Clinical studies were conducted over the last two years, in which hospitalised patients were analysed and tested for similar genetic variants. The studies showed that those who presented critical symptoms, shared many of the same genetic variants, and this can be linked to their current state of health. 

Integrative Medicine and COVID-19

As the SARS-CoV-2 virus mutates and our response is challenged, many health specialists are turning to Integrative and Preventive medicine for solutions. 

These modes of treatment protocols offer a host of benefits to both clinicians and patients alike. They provide therapeutic and preventive solutions to disease, especially while facing a global health crisis.  Integrative Medicine focuses on combining conventional methods of treatment with non-pharmaceutical approaches, whilst emphasising a holistic, patient-centred approach to healthcare. 

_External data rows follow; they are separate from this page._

-- ==== Sys2Proof/Safety.lean ====
section
/-! DEFINITION. The terms claims are stated in: when an operation may run, what a step leaves unchanged, the invariant of
every run, final and stuck states, runs and fairness. Nothing in the machine depends on this file. -/

namespace Sys2Proof.Machine

/-! When an operation may run. -/

/-- No mark is set (60_exceptions R205). -/
def Unmarked (s : State) : Prop := s.marks.fault = none ∧ s.marks.refused = none

/-- The main flow may take its next operation: it executes, is awake, is not between the halves of a request, and has
not ended (10_state R40, R41, R43). -/
structure MainReady (s : State) : Prop where
  unmarked : Unmarked s
  ctx : s.cpu.ctx = .main
  awake : s.cpu.lpm = false
  whole : s.main.half = .none
  running : s.main.done = false

/-- The main flow may take the second half of a request (41_sampling_sequencer R142). -/
structure FinishReady (s : State) : Prop where
  unmarked : Unmarked s
  ctx : s.cpu.ctx = .main
  awake : s.cpu.lpm = false

/-- A software context runs (30_encoding R72): a handler, or the main flow where it may step (log 10). -/
def SoftwareReady (s : State) : Prop := (Unmarked s ∧ s.cpu.ctx ≠ .main) ∨ MainReady s

/-- A handler's context executes (10_state R41). -/
structure HandlerReady (s : State) (x : Ctx) : Prop where
  unmarked : Unmarked s
  ctx : s.cpu.ctx = x

/-- An interrupt may be taken (60_exceptions R212, 42_dispatch R162). -/
structure EntryReady (s : State) : Prop where
  unmarked : Unmarked s
  ctx : s.cpu.ctx = .main
  gie : s.cpu.gie = true
  noFrame : s.frame = none

/-- The cause is in `causes(CONV)` (40_converter_control R106). -/
def InCauses (c : Converter) : Cause → Prop
  | .overflow => c.ovifg = true ∧ c.ovie = true
  | .complete => c.ifg = true ∧ c.ie = true
  | .rf => False

/-- The operation has no step here: it leads to no next state (30_encoding R83, R87). -/
def NoStep (o : Host.Outcome State Fault Refusal) : Prop := ∀ t, o ≠ .next t

/-- An operation of the handlers' bodies, with the context it belongs to (30_encoding R72, R83). -/
def handlerCtx : Instr → Option Ctx
  | .isrComplete _ => some .convISR
  | .isrOverflow => some .convISR
  | .reti => some .convISR
  | .wake => some .convISR
  | .dtLookup => some .rfISR
  | .dtInvoke => some .rfISR
  | .customStart => some .rfISR
  | .customFinish _ => some .rfISR
  | .replyWrite _ => some .rfISR
  | .rfReturn _ => some .rfISR
  | .reqCycle => none
  | .sleep => none
  | .enableInt => none
  | .calibrate => none
  | .readSample _ => none
  | .reqFinish => none
  | .endMain => none
  | .cfgStart _ => none
  | .convDisable => none
  | .resultRead _ => none
  | .ovClear => none
  | .convDone _ => none
  | .convOvfEnd => none
  | .convOvf => none
  | .convIrqEntry _ => none
  | .rfFrame _ => none
  | .rfIrqEntry => none
  | .reset => none

/-- An RF-side operation (42_dispatch R161 to R168). -/
def rfSide (i : Instr) : Bool :=
  match i.agent with
  | .rfStack => true
  | .host => decide (i ≠ .reset)
  | .main => false
  | .convISR => false
  | .converter => false
  | .software => false

/-! What a step leaves unchanged. -/

/-- The parts of the state a frame speaks of. The draw counter is the model's own and is left out. -/
inductive Part where
  | st
  | buf
  | conv
  | cpu
  | frame
  | main
  | rf
  | mem
  | marks
  | cfg
  | sched
  | outputs
deriving DecidableEq, Repr

/-- A part is the same in two states; data memory is, when every byte reads the same. -/
def Part.same (s t : State) : Part → Prop
  | .st => t.st = s.st
  | .buf => t.buf = s.buf
  | .conv => t.conv = s.conv
  | .cpu => t.cpu = s.cpu
  | .frame => t.frame = s.frame
  | .main => t.main = s.main
  | .rf => t.rf = s.rf
  | .mem => ∀ a, t.readByte a = s.readByte a
  | .marks => t.marks = s.marks
  | .cfg => t.cfg = s.cfg
  | .sched => t.sched = s.sched
  | .outputs => t.outputs = s.outputs

/-- Every part but those listed is the same after as before. -/
def UnchangedExcept (ps : List Part) (s t : State) : Prop := ∀ p, p ∉ ps → Part.same s t p

/-- What configure_and_start leaves in the converter (40_converter_control R102): `c` before, `c'` after, under a
configuration. Both flags are kept or both are cleared, as CFG_FLAG_POLICY says; either, where it draws. -/
structure Started (g : Config) (ch : Channel) (c c' : Converter) : Prop where
  en : c'.en = true
  sc : c'.sc = true
  ch : c'.ch = ch
  gain : c'.gain = g.cfgGain
  fdly : c'.fdly = g.cfgFdly
  clk : c'.clk = g.cfgClk
  bias : c'.bias = true
  ie : c'.ie = true
  ovie : c'.ovie = true
  result : c'.result = c.result
  keep : g.cfgFlagPolicy = .keep → c'.ifg = c.ifg ∧ c'.ovifg = c.ovifg
  clear : g.cfgFlagPolicy = .clear → c'.ifg = false ∧ c'.ovifg = false
  either : (c'.ifg = c.ifg ∧ c'.ovifg = c.ovifg) ∨ (c'.ifg = false ∧ c'.ovifg = false)

/-- A step raised a fault: the mark is set and nothing else is written (60_exceptions R205, R214). -/
def Faulted (s : State) (r : FaultReason) (o : Host.Outcome State Fault Refusal) : Prop :=
  o = .next { s with marks := ⟨some r, s.marks.refused⟩ }

/-- A step was refused: the mark is set and nothing else is written (60_exceptions R205, R214). -/
def Refused (s : State) (r : RefusalReason) (o : Host.Outcome State Fault Refusal) : Prop :=
  o = .next { s with marks := ⟨s.marks.fault, some r⟩ }

/-- The outcome with a function applied to its next state. -/
def mapNext (f : State → State) : Host.Outcome State Fault Refusal → Host.Outcome State Fault Refusal
  | .next t => .next (f t)
  | .fault r => .fault r
  | .refused r => .refused r

/-! The invariant of every run. -/

/-- Data memory is canonical, and lists only bytes of the reply region (20_memory R56, R57). -/
structure MemoryInv (s : State) : Prop where
  canonical : Memory.wf s.cfg s.mem = true
  replyOnly : ∀ x ∈ s.mem, s.cfg.inReply x.1 = true

/-- What holds in every state a run reaches. -/
structure Inv (s : State) : Prop where
  /-- A frame exists exactly while a handler runs (10_state R42). -/
  frameCtx : s.frame = none ↔ s.cpu.ctx = .main
  /-- A handler runs awake with interrupts masked (60_exceptions R212, R215). -/
  masked : s.cpu.ctx ≠ .main → s.cpu.gie = false ∧ s.cpu.lpm = false
  /-- The saved frame had interrupts enabled, or the entry could not have been taken (60_exceptions R212). -/
  savedGie : ∀ f, s.frame = some f → f.gie = true
  /-- The frame's cause is the RF interrupt exactly while the RF handler runs (10_state R42). -/
  causeCtx : ∀ f, s.frame = some f → (f.cause = .rf ↔ s.cpu.ctx = .rfISR)
  /-- A conversion in flight has its converter enabled (40_converter_control R102, R103). -/
  flightEnabled : s.conv.sc = true → s.conv.en = true
  /-- An enabled converter has its interrupts and its bias source enabled (10_state R33 to R35). -/
  startedEnables : s.conv.en = true → s.conv.bias = true ∧ s.conv.ie = true ∧ s.conv.ovie = true
  /-- A flag is set only once configure_and_start has enabled the interrupts (10_state R36, R37). -/
  flagEnables : s.conv.ifg = true ∨ s.conv.ovifg = true → s.conv.ie = true ∧ s.conv.ovie = true
  /-- The reserved code is never written (30_encoding R76). -/
  legalSt : s.st ≠ .reserved
  /-- The RF phase is Idle exactly while the RF handler does not run (42_dispatch R160). -/
  phaseCtx : s.rf.phase = .idle ↔ s.cpu.ctx ≠ .rfISR
  /-- A command is pending throughout phase Lookup (42_dispatch R162, R163). -/
  lookupPending : s.rf.phase = .lookup → s.rf.pending ≠ none
  /-- No command is pending in a later phase (42_dispatch R161, R163). -/
  laterNotPending : s.rf.phase ≠ .idle → s.rf.phase ≠ .lookup → s.rf.pending = none
  /-- Between the halves of a request that started first, the sequencer is still Idle (41_sampling_sequencer R131). -/
  halfIdle : s.main.half = .statePending → s.st = .idle
  /-- The main flow does not end between the halves of a request (10_state R43). -/
  doneWhole : s.main.done = true → s.main.half = .none
  /-- The converter's fields fit their widths, where the configuration's constants do (10_state R30 to R32; log 7). -/
  fieldsFit : s.cfg.fits = true →
    s.conv.gain < 2 ^ s.cfg.wGain ∧ s.conv.fdly < 2 ^ s.cfg.wFdly ∧ s.conv.clk < 2 ^ s.cfg.wClk
  /-- Data memory is canonical and holds nothing but reply bytes (log 8). -/
  memory : MemoryInv s

/-! Final and stuck states, runs and fairness (70_reset_and_hazards R256, 60_exceptions R225). -/

/-- A final state (70_reset_and_hazards R256). -/
structure Final (s : State) : Prop where
  ended : s.main.done = true
  ctx : s.cpu.ctx = .main
  noFrame : s.frame = none
  noEntry : s.entryEnabled = false
  noFlight : s.conv.sc = false
  notPending : s.rf.pending = none
  phaseIdle : s.rf.phase = .idle
  unmarked : Unmarked s

/-- The operation has a step here. A refusal is no step of a run: the word names none (30_encoding R83). -/
def Enabled (i : Instr) (s : State) : Prop := ∃ t, exec i s = .next t ∧ t.marks.refused = none

/-- No agent but the host has a step, and the state is not final (70_reset_and_hazards R256; that the host's steps are
left out is DEDUCED from 95_test_vectors P4, log 23; safe). -/
def Stuck (s : State) : Prop := ¬ Final s ∧ ∀ i : Instr, i.wellFormed = true → i.agent ≠ .host → ¬ Enabled i s

/-- An infinite run: the states and the operations between them (30_encoding R87). -/
def IsRun (σ : Nat → State) (ev : Nat → Instr) : Prop := ∀ n, exec (ev n) (σ n) = .next (σ (n + 1))

/-- A weakly fair run (60_exceptions R225, 40_converter_control R110). It is a property of runs; `step` does not
impose it (log 20). -/
structure WeaklyFair (σ : Nat → State) (ev : Nat → Instr) : Prop where
  /-- A converter entry that stays enabled is eventually taken. -/
  convEntry : ∀ c n, (∀ m, n ≤ m → EntryReady (σ m) ∧ InCauses (σ m).conv c) →
    ∃ m, n ≤ m ∧ ev m = .convIrqEntry c
  /-- An RF entry that stays enabled is eventually taken. -/
  rfEntry : ∀ n, (∀ m, n ≤ m → EntryReady (σ m) ∧ (σ m).rf.pending ≠ none) → ∃ m, n ≤ m ∧ ev m = .rfIrqEntry
  /-- A handler that has begun eventually returns, unless a mark is set. -/
  handler : ∀ n, (σ n).cpu.ctx ≠ .main → ∃ m, n ≤ m ∧ ((σ m).cpu.ctx = .main ∨ ¬ Unmarked (σ m))
  /-- A conversion in flight eventually ends. -/
  conversion : ∀ n, (σ n).conv.en = true → (σ n).conv.sc = true → ∃ m, n ≤ m ∧ (σ m).conv.sc = false

end Sys2Proof.Machine
end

The CDC have recommended the use of Zinc, Vitamin D and Vitamin C in the treatment and prevention of COVID-19 symptoms. Integrative Medicine emphasises the use of supplements, mental health strategies and alternative modes of treatment, whilst also taking into account conventional means of treatment. COVID-19 has not only affected the physical and economic wellbeing of the population, but also mental wellbeing. Stability in all these areas are key in managing stress-related symptoms as well. 

Summary

In essence, genetics play a large role in the treatment, prevention and management of chronic disease, genetic disorders and viral-related issues. As our knowledge of genetics extends, so does our capacity for treatment. In the last decade, a large number of clinicians and health specialists have taken an interest in the integrative and preventive medical research and treatment being offered. This umbrella of medicine offers an array of benefits to our understanding of such things, and will open doorways to the betterment of global health, economic and social equilibriums.